━━━━━ RECORDS FOR THIS TASK

/-! ### Stacks and memories -/

/-- The active stacks, ascending (R221, R338). -/
def activeStacks (s : State) : List Nat := (List.range 12).filter fun i => s.stk.retired != some i

/-- The stack of an HBM byte address (R221). -/
def stackOf (s : State) (a : Nat) : Nat :=
  let act := activeStacks s
  nth act (a / 4096 % act.length) 0

/-- The granule of an address within its stack (R221, R228). -/
def stackGranule (s : State) (a : Nat) : Nat := a / 4096 / (activeStacks s).length

/-- The module-wide address of granule `h` of a stack (R221, R223). -/
def granuleAddr (s : State) (st h : Nat) : Nat :=
  let act := activeStacks s
  (h * act.length + act.findIdx (· == st)) * 4096

/-- The bank of an HBM address, as stack, pseudo-channel and bank in one number (R221). -/
def bankOf (s : State) (a : Nat) : Nat :=
  let h := stackGranule s a
  (stackOf s a * 64 + h % 64) * 64 + (h / 64).xor (h / 4096) % 64

/-- Whether a stack is at CRIT: it admits no access, and what would access it waits (R247). -/
def stackHot (s : State) (st : Nat) : Bool := rd s (.stk st) Reg.STK.STK_STATUS_THERM == 3

/-- HBM capacity in use in bytes (R221, R435). -/
def hbmBytes (s : State) : Nat := rd s (.mod 0) Reg.MOD0.CONFIG_HBM_GB * 2 ^ 30

/-- The open granule that holds an HBM address (R230). -/
def openAt (s : State) (a : Nat) : Option Granule := s.stk.granules.find? (·.addr == a / 64 * 64)

/-- A byte of HBM as a read sees it: from the open copy of its granule where there is one (R230). -/
def hbmByte (s : State) (a : Nat) : Byte :=
  match openAt s a with
  | some g => nth g.bytes (a % 64) 0
  | none => smGet byteDefault s.mem.hbm a

/-- Whether the 64 B word of an HBM address reads as poisoned (R223, R230). -/
def hbmPoisoned (s : State) (a : Nat) : Bool :=
  match openAt s a with
  | some g => g.poison
  | none => smGet flagDefault s.mem.hbmPoison (a / 64)

/-- `n` bytes of HBM. -/
def hbmRead (s : State) (a n : Nat) : List Byte :=
  if s.stk.granules.isEmpty then smList byteDefault s.mem.hbm a n else (List.range n).map fun i => hbmByte s (a + i)

/-- A run of bytes cut at multiples of `u`. -/
def cutAt (u : Nat) : Nat → Nat → List Byte → List (Nat × List Byte)
  | 0, _, _ => []
  | f + 1, a, l =>
    match l with
    | [] => []
    | _ => (a, l.take (u - a % u)) :: cutAt u f (a + (u - a % u)) (l.drop (u - a % u))

/-- A run of bytes cut at multiples of `u`, with enough fuel. -/
def cut (u a : Nat) (l : List Byte) : List (Nat × List Byte) := cutAt u (l.length / u + 2) a l

/-- Part of a list replaced from place `i`. -/
def patch (old : List Byte) (i : Nat) (new : List Byte) : List Byte := old.take i ++ new ++ old.drop (i + new.length)

/-- A write within one 64 B word of HBM (R223, R230): into the open copy, or to the DRAM. A whole word clears its poison; part of one leaves
it. Poisoned bytes give the word the poison code (R225). -/
def hbmWordWrite (a : Nat) (l : List Byte) (poison : Bool) : Prog :=
  .look fun s =>
    let full := l.length == 64
    match openAt s a with
    | some _ =>
      modStk fun k => { k with granules := k.granules.map fun g =>
        if g.addr = a / 64 * 64 then
          { g with bytes := patch g.bytes (a % 64) l, poison := if full then poison else g.poison || poison }
        else g }
    | none =>
      .seq (.prim (.bytes .hbm a l)) (whenP (full || poison) (.prim (.flag .hbmPoison (a / 64) poison)))
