/-! ### NORM (R139) -/

/-- Σx and Σx² of a row under ea and 2 × ea: formed, or taken from the row's statistics record; a NaR or INF in a used field comes as the
third part, and the sum that RMS does not use as 0. DESIGN CHOICE: where both fields that LAYER uses are special and differ, R139's "that value" is
their sum (log entry 112). -/
def normSums (e : Env) (layer : Bool) (r : Nat) (x : List SV) : SV × SV × Option SV :=
  if bit e.leg.p0 2 then
    let w := if bit e.leg.p2 2 then (cacheRow e.s e.island (e.desc e.leg.c) r) else (rowVals e.view (e.desc e.leg.c) r).map (·.1)
    let sh := svCode 32 (nth w 3 (.fin 0))
    let up := fun (v : SV) k => svMul v (.fin (2 ^ k : Nat))
    let s := up (nth w 1 (.fin 0)) (bits sh 0 8)
    let q := up (nth w 2 (.fin 0)) (bits sh 8 8)
    (if layer then s else .fin 0, q, if layer then (if svSpecial s || svSpecial q then some (match s, q with | .fin _, y => y | y, .fin _ => y | y, z => svAdd y z) else none)
      else if svSpecial q then some q else none)
  else (if layer then svSum x else .fin 0, svSum (x.map fun v => svMul v v), none)

/-- A row of NORM: y = (x - μ) × RSQRT(σ² + EPS) × g, as codes under `eo`. Where σ² + EPS is 0, R139 has NaR or INF: NaR where x - μ or g is 0
(log entry 52). -/
def normRow (layer : Bool) (eps : Nat) (ea eo : Int) (x g : List SV) (gOne : Bool) (s q : SV) : List SV :=
  let n : Int := x.length
  let scale : Int := (2 ^ 128 : Nat)
  -- σ² + EPS in units of 2^(2 ea - 128)
  let var : SV := match s, q with
    | .fin a, .fin b => .fin ((if layer then n * b - a * a + n * n * eps else n * b + n * n * eps) * scale / (n * n))
    | a, b => if layer then svAdd b (svNeg (svMul a a)) else b
  (List.zip x g).map fun xg =>
    -- x - μ in units of 2^ea ÷ N
    let d := if layer then svAdd (svMul xg.1 (.fin n)) (svNeg s) else svMul xg.1 (.fin n)
    let gain := if gOne then SV.fin 1 else xg.2
    let ge := if gOne then (0 : Int) else ea
    match var with
    | .nan => .nan
    | .ninf => .nan
    | .pinf => svMul (svMul d (.fin 0)) gain
    | .fin v =>
      if v < 0 then .nan
      else if v = 0 then match svMul (svMul d .pinf) gain with | .fin _ => .nan | y => y
      else
        let k := rsqrtOf v (2 * ea - 128)
        match svMul (svMul d (.fin k.m)) gain with
        | .fin m => ({ m := m * (2 ^ 64 : Nat) / n, e := ea + k.e + ge - 64 } : Bin).code eo
        | y => y

/-- NORM's effect. -/
def normBody (e : Env) : Prog :=
  let d := vShapeOf e
  let layer := bits e.leg.p0 0 2 == 1
  vSimple e false ((List.range (rowsOf d)).map fun r => match vEa e r with
    | none => .nan d.e0
    | some ea =>
      let eo := ea + vShift e
      let x := vRow e 0 r d.e0 ea
      let gOne := e.leg.b == NONE
      let g := if gOne then List.replicate d.e0 (SV.fin 1) else vRow e 1 r d.e0 ea
      let (s, q, special) := normSums e layer r x
      { ex := eo, eo := eo, vals := match special with
          | some y => List.replicate d.e0 y
          | none => normRow layer (bits e.leg.p2 4 28) ea eo x g gOne s q })

/-- NORM as an operation of a leg. -/
def opNorm (chk : HwCheck) (ram : List SramErr) : LegOp :=
  vOp (vUses fun _ => []) (vBody (fun _ => true) chk ram normBody)

/-- NORM (R139). -/
def execNorm (p : Fin 64) (v : Fin 3) (chk : HwCheck) (ram : List SramErr) (s : State) : Host.Outcome State Fault Refusal :=
  execV p v 3 ram (opNorm chk ram) s

/-! ### Softmax states (R115, R117, R140) -/

/-- A softmax state's record. -/
structure SmRec where
  m : SV
  l : SV
  d : Nat
  over_ : Bool
  masked : Bool
  deriving DecidableEq, Repr

/-- Record `k` of a row of state words from source `src`. -/
def smRec (e : Env) (src r k : Nat) : SmRec :=
  let i := vIdx e.leg src
  let w := (if bit e.leg.p2 src then cacheRow e.s e.island (e.desc i) r else (rowVals e.view (e.desc i) r).map (·.1)).drop (4 * k)
  let c := fun j => svCode 32 (nth w j (.fin 0))
  { m := nth w 0 .nan, l := nth w 1 .nan, d := c 2, over_ := bit (c 3) 0, masked := bit (c 3) 1 }

/-- LDIFF (R140). -/
def vLdiff (e : Env) : Int := toSigned 16 (bits e.leg.p1 16 16)

/-- SM_NORMALISE's effect. -/
def smNormaliseBody (e : Env) : Prog :=
  let d := vShapeOf e
  vSimple e false ((List.range (rowsOf d)).map fun r => match vEa e r with
    | none => .nan d.e0
    | some ea =>
      let eo := ea + vShift e
      let t := smRec e 1 r 0
      let o := vRow e 0 r d.e0 ea
      { ex := eo, eo := eo, vals :=
          if t.m = .nan then o.map fun _ => .nan
          else if t.masked then o.map fun _ => if bit e.leg.p0 0 then .nan else .fin 0
          else match t.l with
            | .nan => o.map fun _ => .nan
            | .fin l =>
              if l = 0 then o.map fun _ => .nan
              else
                let k := recipOf l (ea + vLdiff e)
                o.map fun v => match svMul v (.fin k.m) with
                  | .fin m => ({ m := m, e := ea + k.e } : Bin).code eo
                  | y => y
            | _ => o.map fun v => svMul v (.fin 0) })

/-- SM_NORMALISE as an operation of a leg. -/
def opSmNormalise (chk : HwCheck) (ram : List SramErr) : LegOp :=
  vOp (vUses fun _ => []) (vBody (fun _ => true) chk ram smNormaliseBody)

/-- SM_NORMALISE (R140). -/
def execSmNormalise (p : Fin 64) (v : Fin 3) (chk : HwCheck) (ram : List SramErr) (s : State) : Host.Outcome State Fault Refusal :=
  execV p v 4 ram (opSmNormalise chk ram) s

/-- Two states of a row merged (R117): the shifts that bring the two to the lower exponent, none for a state that contributes nothing, and the
merged M and D. -/
def smShifts (a b : SmRec) : Option Nat × Option Nat × SV × Nat :=
  match a.m, b.m with
  | .ninf, .ninf => (none, none, .ninf, max a.d b.d)
  | .ninf, m => (none, some 0, m, b.d)
  | m, .ninf => (some 0, none, m, a.d)
  | .fin x, .fin y =>
    let da := a.d + (max x y - x).toNat
    let db := b.d + (max x y - y).toNat
    (some (max da db - da), some (max da db - db), .fin (max x y), max da db)
  | m, _ => (none, none, m, max a.d b.d)

/-- A mantissa shifted left, or nothing. -/
def smLeft (k : Option Nat) (v : SV) : SV := match k with | some n => svAlign v n 0 | none => .fin 0

/-- SM_MERGE's effect: the merged O under e_O0 - D, and the merged record. -/
def smMergeBody (e : Env) : Prog :=
  let d := e.desc e.leg.a
  let rows := (List.range (rowsOf d)).map fun r =>
    let a := smRec e 2 r 0
    let b := smRec e 2 r 1
    let (ka, kb, m, rise) := smShifts a b
    let ea := vEa e r
    let low := match ea with | none => true | some x => decide (x - rise < -384) || decide (x + vLdiff e - rise < -384)
    let nan := low || m = SV.nan || a.m = SV.nan || b.m = SV.nan || m = SV.pinf
    let x := ea.getD 0
    let w := if nan then [svCode 32 .nan, svCode 32 .nan] else [svCode 32 m, svCode 32 (add32 (smLeft ka a.l) (smLeft kb b.l))]
    (({ ex := x - rise, eo := x - rise, vals :=
        if nan then List.replicate d.e0 .nan
        else List.zipWith (fun u v => add32 (smLeft ka u) (smLeft kb v)) (vRow e 0 r d.e0 x) (vRow e 1 r d.e0 x) } : VRow),
     w ++ [min rise 2147483646, ofBool (a.over_ || b.over_) + 2 * ofBool (a.masked && b.masked)])
  .seq (vSimple e false (rows.map (·.1))) (forEach rows.zipIdx fun x => emitWords e 6 (e.desc (e.leg.dst + 1)) x.2 x.1.2)

/-- SM_MERGE as an operation of a leg. -/
def opSmMerge (chk : HwCheck) (ram : List SramErr) : LegOp :=
  vOp (vUses fun e => [{ idx := e.leg.dst + 1, use := .wr }]) (vBody (fun _ => true) chk ram smMergeBody)

/-- SM_MERGE (R117, R140). -/
def execSmMerge (p : Fin 64) (v : Fin 3) (chk : HwCheck) (ram : List SramErr) (s : State) : Host.Outcome State Fault Refusal :=
  execV p v 5 ram (opSmMerge chk ram) s

/-! ### KL (R141) -/

/-- Fraction bits the KL leg's terms are held to (log entry 9). -/
def klFrac : Nat := 48

/-- The base-2 log-sum-exp of a row under `ea`, in units of 2^-48; the row holds a finite logit and no NaR or +INF. -/
def logSumExp (ea : Int) (l : List SV) : Int :=
  let m := match svMaxOf l with | .fin v => ceilAt v ea | _ => 0
  let s := l.foldl (fun (a : Int) v => match v with
    | .fin x => a + (exp2 (rescale .odd x ea (-klFrac) - m * (2 ^ klFrac : Nat)) (-klFrac)).at (-klFrac)
    | _ => a) 0
  (log2Of s (-klFrac)).at (-klFrac) + m * (2 ^ klFrac : Nat)

/-- KL of a row and its gradient, in units of 2^-48 (R141). -/
def klRow (dir : Bool) (ea : Int) (a b : List SV) : SV × List SV :=
  let bad := fun (l : List SV) => l.any (fun v => v = .nan || v = .pinf) || l.all (· = .ninf)
  if bad a || bad b then (.nan, a.map fun _ => .nan)
  else
    let la := logSumExp ea a
    let lb := logSumExp ea b
    let logp := fun (v : SV) (lz : Int) => match v with | .fin x => some (rescale .odd x ea (-klFrac) - lz) | _ => none
    let prob := fun (x : Option Int) => match x with | some y => (exp2 y (-klFrac)).at (-klFrac) | none => 0
    let ps := (List.zip a b).map fun x => (logp x.1 la, logp x.2 lb)
    let term := fun (x : Option Int × Option Int) => match x.1, x.2 with
      | some y, some z => SV.fin (if dir then -(prob x.2 * (y - z)) else prob x.1 * (y - z))
      | some _, none => if dir then .fin 0 else .pinf
      | none, some _ => if dir then .pinf else .fin 0
      | none, none => .fin 0
    let kl : SV := match svSum (ps.map term) with | .fin v => .fin (roundShift .odd v klFrac) | y => y
    (kl, ps.map fun x =>
      if dir then .fin (prob x.1 - prob x.2)
      else match x.1, x.2 with
        | some y, some z => (match svMul (.fin (prob x.1)) (svAdd (.fin (y - z)) (svNeg kl)) with | .fin v => .fin (roundShift .odd v klFrac) | w => w)
        | some _, none => svAdd .pinf (svNeg kl)
        | none, _ => .fin 0)

/-- KL's effect. -/
def klBody (e : Env) : Prog :=
  let d := e.desc e.leg.a
  let grad := bit e.leg.p0 1
  let rows := (List.range (rowsOf d)).map fun r => match vEa e r with
    | none => (VRow.nan 1, VRow.nan d.e0)
    | some ea =>
      let eo := ea + vShift e
      let (k, g) := klRow (bit e.leg.p0 0) ea (vRow e 0 r d.e0 ea) (vRow e 1 r d.e0 ea)
      (({ ex := eo, eo := eo, vals := [svAlign k (-klFrac) eo] } : VRow), ({ ex := eo, eo := eo, vals := g.map fun v => svAlign v (-klFrac) eo } : VRow))
  let o := vOut e 3 e.leg.dst (bit e.leg.p2 3) false (fun _ => 0) (rows.map (·.1))
  let h := vOut e 6 (e.leg.dst + 1) false false o.lanes (rows.map (·.2))
  progs [o.prog, whenP grad h.prog, vEnd e (fun c => o.lanes c + if grad then h.lanes c else 0) (e.desc e.leg.dst) o.back]

/-- KL as an operation of a leg. -/
def opKl (chk : HwCheck) (ram : List SramErr) : LegOp :=
  vOp (vUses fun e => if bit e.leg.p0 1 then [{ idx := e.leg.dst + 1, use := .wr }] else []) (vBody (fun _ => true) chk ram klBody)

/-- KL (R141). -/
def execKl (p : Fin 64) (v : Fin 3) (chk : HwCheck) (ram : List SramErr) (s : State) : Host.Outcome State Fault Refusal :=
  execV p v 6 ram (opKl chk ram) s

/-! ### Checksum vectors (R144) -/

/-- The codes of a written block as R89 loads them, an outlier's VAL in place of its code. -/
def loadedCodes (w : Nat) (b : BlockOut) : List Int :=
  if b.e8 = -128 ∨ b.e8 = -127 ∨ b.e8 = 127 then List.replicate 32 0
  else
    let n := bits b.side 0 2
    b.codes.zipIdx.map fun c =>
      if 1 ≤ n ∧ bits b.side 8 5 = c.2 then toSigned 16 (bits b.side 32 16)
      else if n = 2 ∧ bits b.side 16 5 = c.2 then toSigned 16 (bits b.side 48 16)
      else toSigned w c.1

/-- The words of a checksum vector: `cols` gives each column's loaded codes along K. -/
def checksumWords (k : Nat) (cols : List (List Int)) : List (List Nat) :=
  (pieces 256 cols).map fun l => (List.range k).map fun i => ofSigned 24 (l.foldl (fun a c => a + nth c i 0) 0)

/-- A checksum vector written to descriptor `idx`. -/
def emitChecksum (e : Env) (operand idx k : Nat) (cols : List (List Int)) : Prog :=
  forEach (checksumWords k cols).zipIdx fun x => emitWords e operand (e.desc idx) x.2 x.1

/-- The loaded codes of stored rows. -/
def rowsLoaded (w : Nat) (rows : List RowOut) : List (List Int) :=
  rows.map fun r => match r with | .blocks l => l.flatMap (loadedCodes w) | .codes l => l.map (toSigned w)

/-! ### OPT_UPDATE (R142, R143) -/

/-- The scalar record. -/
structure OptRec where
  lr : SV
  lrExp : Int
  clip : SV
  clipExp : Int
  eps : SV
  b1 : Nat
  b2 : Nat
  wd : Nat
  ew : Int
  em : Int
  ev : Int
  rsv : Bool
  deriving DecidableEq, Repr

/-- The scalar record read from its 32 bytes. -/
def optRec (b : List Byte) : OptRec :=
  let i16 := fun o => toSigned 16 (leAt b o 2)
  { lr := codeSV 16 (leAt b 0 2), lrExp := i16 2, clip := codeSV 16 (leAt b 4 2), clipExp := i16 6, eps := codeSV 32 (leAt b 8 4),
    b1 := leAt b 12 1, b2 := leAt b 13 1, wd := leAt b 14 1, ew := i16 16, em := i16 18, ev := i16 20,
    rsv := leAt b 15 1 != 0 || (b.drop 22).any (· != 0) }

/-- Whether the record passes (R143). -/
def optRecOk (x : OptRec) : Bool :=
  let exp := fun (v : Int) => decide (-384 ≤ v) && decide (v ≤ 384)
  decide (1 ≤ x.b1) && decide (x.b1 ≤ 31) && decide (1 ≤ x.b2) && decide (x.b2 ≤ 31) && decide (x.wd ≤ 31) &&
  exp x.lrExp && exp x.clipExp && exp x.ew && exp x.em && exp x.ev && !svSpecial x.lr && !svSpecial x.clip && !svSpecial x.eps && !x.rsv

━━━━━━━━━━

**WHAT IS EXPECTED**
Across the entries above, tally the lines that contain the string "prob" and give that figure alone.

**TASK RESPONSE**
4